● **Your goal**
Check every line of the data below for "Fetches". Copy each one that has it.

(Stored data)
/-- Fetches `n` slot words from an address on. -/
def fetchWords (s : State) (tg : Tags) (count : Nat) (refused : Option Nat) (addr : Addr) : Nat → List DWord → Fetch × State
  | 0, acc => (.ok 0 acc.reverse, s)
  | n + 1, acc => match fetchWord s tg addr.toNat refused with
    | (.ok w, s) => fetchWords s tg count refused (addr + 8) n (w :: acc)
    | (.error (.page p), s) => (.page p, s)
    | (.error (.edge w), s) => (.edge w addr.toNat, s)
    | (.error (.fail c), s) => (.fail addr.toNat c count, s)

/-- Fetches the clause at `h`: header and slot words together, before the header is checked and the wait set is looked at, an order that
the spec leaves open (R38 to R40, assumption log 109). Lanes that resume at a slot above COUNT, the header having been changed meanwhile,
fetch the words up to theirs. -/
def fetchClause (s : State) (tg : Tags) (h : Addr) (slot : Nat) (refused : Option Nat) : Fetch × State :=
  match fetchWord s tg h.toNat refused with
  | (.error (.page p), s) => (.page p, s)
  | (.error (.edge w), s) => (.edge w h.toNat, s)
  | (.error (.fail c), s) => (.fail h.toNat c 0, s)
  | (.ok hdr, s) => match fetchWords s tg (hdrCount hdr) refused (h + 8) (Nat.max (hdrCount hdr) slot + 1) [] with
    | (.ok _ ws, s) => (.ok hdr ws, s)
    | r => r

/-! ### What a lane has outstanding (R39) -/

/-- An access that still is to be performed at a home slice as a write. -/
def FKind.isWrite : FKind → Bool
  | .st _ | .rmw _ _ | .red _ _ | .qpush | .qpop | .tagw => true
  | .ld _ _ | .win _ _ | .pld _ _ | .tagr | .ldp _ _ | .xlq _ _ | .pref _ | .kvx _ _ _ | .done _ _ _ | .fabLd _ | .fabSt _ | .fabRmw => false

/-- An access whose request is out (R414). -/
def FKind.isFab : FKind → Bool
  | .fabLd _ | .fabSt _ | .fabRmw => true
  | .ld _ _ | .win _ _ | .pld _ _ | .tagr | .ldp _ _ | .xlq _ _ | .pref _ | .kvx _ _ _ | .done _ _ _ | .st _ | .rmw _ _ | .red _ _ | .qpush | .qpop
  | .tagw => false

/-- LOADS (R39). -/
def Lane.loadsDone (l : Lane) : Bool :=
  l.regs.all (fun r => match r.st with
    | .pend _ port => !port
    | .full | .opn => true)

/-- STORES (R39). -/
def State.storesDone (s : State) (tid lid : Nat) : Bool :=
  s.flights.all (fun e => !(e.2.tid == tid && e.2.lid == lid && e.2.kind.isWrite))

/-- ENGINE (R39). -/
def State.engineDone (s : State) (tid lid : Nat) : Bool :=
  s.cmds.all (fun e => !(e.2.tid == tid && e.2.lid == lid && e.2.st == .queued))

/-- Whether every selected condition of a wait set holds for a lane (R39). -/
def State.waitSetHolds (s : State) (core tid lid : Nat) (t : Team) (l : Lane) (bits : BitVec 5) : Bool :=
  (!bits.getLsbD 0 || l.loadsDone)
    && (!bits.getLsbD 1 || s.storesDone tid lid)
    && (!bits.getLsbD 2 || (s.storesDone tid lid && decide (l.wct < s.now)))
    && (!bits.getLsbD 3 || s.engineDone tid lid)
    && (!bits.getLsbD 4 || s.atFront core t.lseq)

/-- The tags of a team's accesses (R30). -/
def State.tagsOf (s : State) (core : Nat) (t : Team) : Tags :=
  { core := core, ctx := s.ctxOf t, carbon := s.carbonOf t.lseq,
    task := (s.task t.lseq).map (fun k => (t.lseq, k.launch)) }

/-! ### Entering a clause (R38 to R40, R71) -/

/-- Lanes go to the wait list. -/
def waitLanes (s : State) (tid : Nat) (lids : List Nat) (w : Wait) : State :=
  lids.foldl (fun s lid => s.modLane tid lid (fun l => { l with wait := some w })) s

/-- A fetch fault: one FETCH record per block of 32 lanes, and the trap at `h` for each of them (R177, R183 to R185). -/
def fetchFault (s : State) (core tid : Nat) (t : Team) (h : Addr) (addr cause count : Nat) (lids : List Nat) : State :=
  (distinct (lids.map (· / 32))).foldl (fun s blk =>
    let mine := lids.filter (fun l => l / 32 == blk)
    let r := accRec 0x12 addr (maskOf (32 * blk) mine) t.tlin h 3 (nth {} t.lanes (mine.headD 0)).role (32 * blk) cause 0 0 0
      (s.ctxOf t) (s.isSpec t.lseq)
    match post s (dieOf core) (s.ctxOf t) [r] (.lanes tid mine h (causeWord 0x41 0 0 true false count) cause) with
    | (s, some _) => s
    | (s, none) => waitLanes s tid mine (.post (s.ids - 1))) s

/-- Puts lanes in an active group of a scheduler at a slot of a clause, at slots 0 and up in rising team-lane index (R71). -/
def joinGroup (s : State) (core k gid tid : Nat) (h : Addr) (hdr : DWord) (words : List DWord) (slot : Nat) (lids : List Nat)
    (entry : Bool) : State :=
  if lids.isEmpty then s
  else
    let g : Group := { gid := gid, tid := tid, h := h, hdr := hdr, words := words, slot := slot,
                       lanes := (upFrom 0 lids.length).zip lids, since := s.cyc, busy := s.cyc, entry := entry, own := entry }
    lids.foldl (fun s lid => s.modLane tid lid (fun l => { l with
        h := h, slot := some slot, refused := if l.slot == some slot then l.refused else none
        passing := if l.slot == some slot then l.passing else []
        counted := if l.slot == some slot then l.counted else [] }))
      (s.modSched core k (fun x => { x with groups := x.groups ++ [g] }))

/-- Lanes whose fetch needs a ninth edge wait on the writer; the read is counted once (R346, R369). -/
def waitFetch (s : State) (core tid : Nat) (t : Team) (lids : List Nat) (u addr : Nat) : State :=
  let s := if lids.any (fun lid => (nth {} t.lanes lid).counted.contains addr) then s else countEdge s (s.tagsOf core t)
  lids.foldl (fun s lid => s.modLane tid lid (fun l => { l with wait := some (.edges u), counted := insNat addr l.counted })) s

/-- A lane that steps has entered its clause, which is the one word of its step (R432). -/
def enterStep (s : State) (tid lid : Nat) (h : Addr) : State :=
  endStep (s.modLane tid lid (fun l => { l with h := h, slot := some 0, refused := none, passing := [], counted := [] })) tid lid
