-- ==== Sys2Proof/Machine/Dispatch.lean ====
section
/-! DEFINITION. Dispatch.lean: one arm for each row of spec/opcode_table.json, each a call of its meaning. -/

namespace Sys2Proof.Machine

open Sys2Proof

● **Your solution**
/-- Fetches `n` slot words from an address on. -/
/-- Fetches the clause at `h`: header and slot words together, before the header is checked and the wait set is looked at, an order that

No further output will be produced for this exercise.